Вплоть до начала XX в. происходили столкновения и набеги как отдельных людей, так и семей, причиной их были обычные бытовые обиды, кража оленей или кровная месть. Это уже, собственно говоря, не война, а некий вид драки, часть таких драк оканчивалась летальным исходом, однако даже в этих столкновениях чукчи продолжали применять свои военные навыки, приобретенные в ходе многолетних тренировок и охоты. В XX в. стычки чаше происходили у оседлых жителей, у которых торговля была развита больше, тогда как оленные чукчи, сохранив патриархальный быт в чистом виде, решали свои споры более мирными путями. Споры внутри семейной общины обычно улаживали мирным путем, чтобы не разрушать социальный организм, – кровная месть была направлена вовне, на представителей других семей или иноплеменников. В качестве виры мог быть выплачен и определенный выкуп различными товарами. Обычно мстил ближайший родственник убитого, после чего мщение с данной стороны прекращалось.

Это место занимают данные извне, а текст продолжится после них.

/-- R123 to R127, R196: with at most one of `FL[2:0]` set, each conditional jump goes to operand A's
register on its own condition and else to the next instruction, and changes nothing but the pc; with more
than one set it faults with FlagInvariant, which records the pc, the opcode byte and FL, and changes nothing
else (D14). -/
def Obligations.ConditionalJumpResult : Prop :=
  ∀ (a : Reg) (s : State) (i : Instr) (op : Byte) (taken : Bool),
    (i = .jeq a ∧ op = 0x71 ∧ taken = s.fl.getLsbD 0) ∨
      (i = .jne a ∧ op = 0x72 ∧ taken = !s.fl.getLsbD 0) ∨
      (i = .jgt a ∧ op = 0x74 ∧ taken = s.fl.getLsbD 1) ∨
      (i = .jlt a ∧ op = 0x73 ∧ taken = s.fl.getLsbD 2) →
    encode i = [op, a.toByte] ∧
    (lowFlagCount s.fl ≤ 1 →
      ∃ t, exec i s = .next t ∧ (taken = true → t.pc.toNat = (s.x a).toNat) ∧
        (taken = false → t.pc = s.pc + 2) ∧ FrameBut [] s t) ∧
    (1 < lowFlagCount s.fl →
      exec i s = .next { s with run := .faulted (.flagInvariant s.pc op s.fl) })

/-- R140: INT sets the bit of R6 that operand A's register numbers, none when it is 8 or more, and falls
through (D3). -/
def Obligations.IntResult : Prop :=
  ∀ (a : Reg) (s : State), encode (.int a) = [0x4A, a.toByte] ∧
    ∃ t, exec (.int a) s = .next t ∧
      (∀ k < 8, (t.x .r6).getLsbD k = ((s.x .r6).getLsbD k || decide ((s.x a).toNat = k))) ∧
      t.pc = s.pc + 2 ∧ FrameBut [.r6] s t

/-- R141: IRET pops R6 down to R0, then FL, then pc, from nine ascending cells, and sets IE. -/
def Obligations.IretResult : Prop :=
  encode .iret = [0x2B] ∧
  ∀ s : State, ∃ t, exec .iret s = .next t ∧
    t.x .r6 = Memory.get s.mem (s.x .r7).toNat ∧ t.x .r5 = Memory.get s.mem (s.x .r7 + 1).toNat ∧
    t.x .r4 = Memory.get s.mem (s.x .r7 + 2).toNat ∧ t.x .r3 = Memory.get s.mem (s.x .r7 + 3).toNat ∧
    t.x .r2 = Memory.get s.mem (s.x .r7 + 4).toNat ∧ t.x .r1 = Memory.get s.mem (s.x .r7 + 5).toNat ∧
    t.x .r0 = Memory.get s.mem (s.x .r7 + 6).toNat ∧ t.fl = Memory.get s.mem (s.x .r7 + 7).toNat ∧
    t.pc.toNat = (Memory.get s.mem (s.x .r7 + 8).toNat).toNat ∧ t.x .r7 = s.x .r7 + 9 ∧
    t.ie = true ∧ t.run = s.run ∧ t.out = s.out ∧ SameMemory s t

/-- R150, R151: PRN appends the number event, PRA the character event, of operand A's register. -/
def Obligations.OutputResult : Prop :=
  ∀ (a : Reg) (s : State), encode (.prn a) = [0x43, a.toByte] ∧ encode (.pra a) = [0x42, a.toByte] ∧
    (∃ t, exec (.prn a) s = .next t ∧ t.out = s.out ++ [.num (s.x a)] ∧ t.pc = s.pc + 2 ∧
      SameRegsBut [] s t ∧ t.fl = s.fl ∧ t.ie = s.ie ∧ t.run = s.run ∧ SameMemory s t) ∧
    ∃ t, exec (.pra a) s = .next t ∧ t.out = s.out ++ [.chr (s.x a)] ∧ t.pc = s.pc + 2 ∧
      SameRegsBut [] s t ∧ t.fl = s.fl ∧ t.ie = s.ie ∧ t.run = s.run ∧ SameMemory s t

/-- R161 to R163: the exact sum, difference and product of the unsigned values, modulo 256, to operand A's
register; operand A is the left operand (D2). -/
def Obligations.AddSubMulResult : Prop :=
  ∀ (a b : Reg) (s : State), encode (.add a b) = [0x88, a.toByte, b.toByte] ∧
    encode (.sub a b) = [0x89, a.toByte, b.toByte] ∧ encode (.mul a b) = [0x8A, a.toByte, b.toByte] ∧
    (∃ t, exec (.add a b) s = .next t ∧
      (t.x a).toNat = ((s.x a).toNat + (s.x b).toNat) % 256 ∧ t.pc = s.pc + 3 ∧ FrameBut [a] s t) ∧
    (∃ t, exec (.sub a b) s = .next t ∧
      ((t.x a).toNat : Int) = ((s.x a).toNat - (s.x b).toNat : Int) % 256 ∧ t.pc = s.pc + 3 ∧
      FrameBut [a] s t) ∧
    ∃ t, exec (.mul a b) s = .next t ∧
      (t.x a).toNat = ((s.x a).toNat * (s.x b).toNat) % 256 ∧ t.pc = s.pc + 3 ∧ FrameBut [a] s t

/-- R164, R165, R192: with a divisor that is not 0, the floor of the quotient and the remainder; with a
zero divisor DivideByZero, which records the pc and the opcode byte and changes nothing else (D2). -/
def Obligations.DivModResult : Prop :=
  ∀ (a b : Reg) (s : State), encode (.div a b) = [0x8B, a.toByte, b.toByte] ∧
    encode (.mod a b) = [0x8C, a.toByte, b.toByte] ∧
    (s.x b ≠ 0 →
      (∃ t, exec (.div a b) s = .next t ∧ (t.x a).toNat = (s.x a).toNat / (s.x b).toNat ∧
        t.pc = s.pc + 3 ∧ FrameBut [a] s t) ∧
      ∃ t, exec (.mod a b) s = .next t ∧ (t.x a).toNat = (s.x a).toNat % (s.x b).toNat ∧
        t.pc = s.pc + 3 ∧ FrameBut [a] s t) ∧
    (s.x b = 0 →
      exec (.div a b) s = .next { s with run := .faulted (.divideByZero s.pc 0x8B) } ∧
      exec (.mod a b) s = .next { s with run := .faulted (.divideByZero s.pc 0x8C) })

/-- R166 to R169: AND, OR, XOR bit by bit to operand A's register, NOT the one's complement (D2). -/
def Obligations.BitwiseResult : Prop :=
  ∀ (a b : Reg) (s : State), encode (.and a b) = [0x93, a.toByte, b.toByte] ∧
    encode (.or a b) = [0x91, a.toByte, b.toByte] ∧ encode (.xor a b) = [0x92, a.toByte, b.toByte] ∧
    encode (.not a) = [0x50, a.toByte] ∧
    (∃ t, exec (.and a b) s = .next t ∧
      (∀ k < 8, (t.x a).getLsbD k = ((s.x a).getLsbD k && (s.x b).getLsbD k)) ∧ t.pc = s.pc + 3 ∧
      FrameBut [a] s t) ∧
    (∃ t, exec (.or a b) s = .next t ∧
      (∀ k < 8, (t.x a).getLsbD k = ((s.x a).getLsbD k || (s.x b).getLsbD k)) ∧ t.pc = s.pc + 3 ∧
      FrameBut [a] s t) ∧
    (∃ t, exec (.xor a b) s = .next t ∧
      (∀ k < 8, (t.x a).getLsbD k = ((s.x a).getLsbD k ^^ (s.x b).getLsbD k)) ∧ t.pc = s.pc + 3 ∧
      FrameBut [a] s t) ∧
    ∃ t, exec (.not a) s = .next t ∧ (t.x a).toNat = 255 - (s.x a).toNat ∧ t.pc = s.pc + 2 ∧
      FrameBut [a] s t

/-- R170, R171: INC and DEC by 1, with wrap. -/
def Obligations.IncDecResult : Prop :=
  ∀ (a : Reg) (s : State), encode (.inc a) = [0x58, a.toByte] ∧ encode (.dec a) = [0x59, a.toByte] ∧
    (∃ t, exec (.inc a) s = .next t ∧ (t.x a).toNat = ((s.x a).toNat + 1) % 256 ∧ t.pc = s.pc + 2 ∧
      FrameBut [a] s t) ∧
    ∃ t, exec (.dec a) s = .next t ∧ ((t.x a).toNat : Int) = ((s.x a).toNat - 1 : Int) % 256 ∧
      t.pc = s.pc + 2 ∧ FrameBut [a] s t

/-- R172: CMP sets exactly one of Equal, Greater and Less, by the unsigned comparison, keeps `FL[7:3]` and
writes no register (D2). -/
def Obligations.CmpResult : Prop :=
  ∀ (a b : Reg) (s : State), encode (.cmp a b) = [0x80, a.toByte, b.toByte] ∧
    ∃ t, exec (.cmp a b) s = .next t ∧
      t.fl.getLsbD 0 = decide ((s.x a).toNat = (s.x b).toNat) ∧
      t.fl.getLsbD 1 = decide ((s.x a).toNat > (s.x b).toNat) ∧
      t.fl.getLsbD 2 = decide ((s.x a).toNat < (s.x b).toNat) ∧
      (∀ k, 3 ≤ k → t.fl.getLsbD k = s.fl.getLsbD k) ∧ lowFlagCount t.fl = 1 ∧
      t.pc = s.pc + 3 ∧ SameRegsBut [] s t ∧ SameControl s t ∧ SameMemory s t

/-! ## Interrupts -/

/-- Either no interrupt is taken, and the interrupt phase then does nothing, or there is one line that is
taken, and only one: the lowest that is pending and unmasked (R201, R202, R205). -/
def Obligations.LowestEnabledLineIsTaken : Prop :=
  ∀ s : State, (s.Quiet → interruptPhase s = .ok s) ∧
    (¬ s.Quiet → ∃ i, s.TakesLine i ∧ interruptPhase s = enterInterrupt s i ∧
      ∀ j, s.TakesLine j → j = i)

/-- R206: the dispatch of line `i`: IE cleared, bit `i` of R6 cleared, the nine bytes of the frame pushed,
then the pc loaded from the vector as the pushes left it; no other state changes. -/
def Obligations.InterruptEntry : Prop :=
  ∀ (s : State) (i : Line), s.TakesLine i → ∃ t, interruptPhase s = .ok t ∧ t.ie = false ∧
    (∀ k < 8, (t.x .r6).getLsbD k = ((s.x .r6).getLsbD k && decide (k ≠ i.val))) ∧
    t.x .r7 = s.x .r7 - 9 ∧ SameRegsBut [.r6, .r7] s t ∧
    Memory.get t.mem (frameAddr s 1) = BitVec.ofNat 8 (s.pc.toNat % 256) ∧
    Memory.get t.mem (frameAddr s 2) = s.fl ∧ Memory.get t.mem (frameAddr s 3) = s.x .r0 ∧
    Memory.get t.mem (frameAddr s 4) = s.x .r1 ∧ Memory.get t.mem (frameAddr s 5) = s.x .r2 ∧
    Memory.get t.mem (frameAddr s 6) = s.x .r3 ∧ Memory.get t.mem (frameAddr s 7) = s.x .r4 ∧
    Memory.get t.mem (frameAddr s 8) = s.x .r5 ∧ Memory.get t.mem (frameAddr s 9) = t.x .r6 ∧
    SameMemoryBut ((List.range 9).map fun k => frameAddr s (k + 1)) s t ∧
    t.pc.toNat = (Memory.get t.mem (0xF8 + i.val)).toNat ∧ t.fl = s.fl ∧ t.run = s.run ∧
    t.out = s.out

/-- R209: from any later state with the stack pointer and the nine frame bytes as the dispatch left them,
IRET restores R0 to R5, FL and SP, R6 with bit `i` cleared, the interrupted pc (its low 8 bits, so exactly
it when it is at most 255) and IE = 1. -/
def Obligations.InterruptThenIretRestores : Prop :=
  ∀ (s t u : State) (i : Line), s.TakesLine i → interruptPhase s = .ok t → u.x .r7 = t.x .r7 →
    (∀ k, 1 ≤ k → k ≤ 9 → Memory.get u.mem (frameAddr s k) = Memory.get t.mem (frameAddr s k)) →
    ∃ v, exec .iret u = .next v ∧ (∀ r, r ≠ .r6 → v.x r = s.x r) ∧
      (∀ k < 8, (v.x .r6).getLsbD k = ((s.x .r6).getLsbD k && decide (k ≠ i.val))) ∧
      v.fl = s.fl ∧ v.pc.toNat = s.pc.toNat % 256 ∧ v.ie = true ∧ v.run = u.run ∧ v.out = u.out ∧
      SameMemory u v

/-- R210: while IE is 0 no interrupt is taken, and every instruction but IRET keeps it 0, so interrupts do
not nest. -/
def Obligations.InterruptsDoNotNest : Prop :=
  ∀ (s t : State) (i : Instr), s.ie = false → interruptPhase s = .ok s ∧
    (i ≠ .iret → exec i s = .next t → interruptPhase t = .ok t)
end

В целом можно сказать, что наиболее ранние войны велись чукчами, как и другими племенными этносами, по социальным причинам: похищение женщин, бытовые споры, кровная месть. Во второй половине XVII – первой четверти XVIII в. чукчи вели оборонительно‑наступательные войны против казаков, упорно пытавшихся наложить на них ясак и призвать в подданство, т. е. война приобрела политический характер. С первой четверти XVIII в. и до мира 1781 г. в связи с развитием крупнотабунного оленеводства основной причиной войн чукчей с коряками становится экономическая: они производят грабительские набеги с целью отогнать стада оленей. Именно XVIII в. явился пиком военной активности, когда выставлялись огромные по восточносибирским меркам армии: до 3000 человек (1702), в то время как общая численность населения Чукотки оценивалась в 10 000 человек (1756)! Обычно же боеспособные мужчины в племенном обществе составляли 1/4―1/5 от всего населения. К началу XIX в. большие войны на территории самой Чукотки утихли, но приморские жители продолжали производить морские набеги на эскимосов островов Берингова пролива и Аляски. Еще в начале XX в. происходили, хотя и редко, внутренние столкновения между самими чукчами или между ними и иноплеменниками (эскимосами, коряками). Это были межсемейные, межличностные и – реже – межродовые конфликты, в которых обычно участвовали единицы или немногие десятки человек, в основном родственников. Таким образом, причины войны на новом уровне опять, по существу, вернулись к своему первоначальному состоянию.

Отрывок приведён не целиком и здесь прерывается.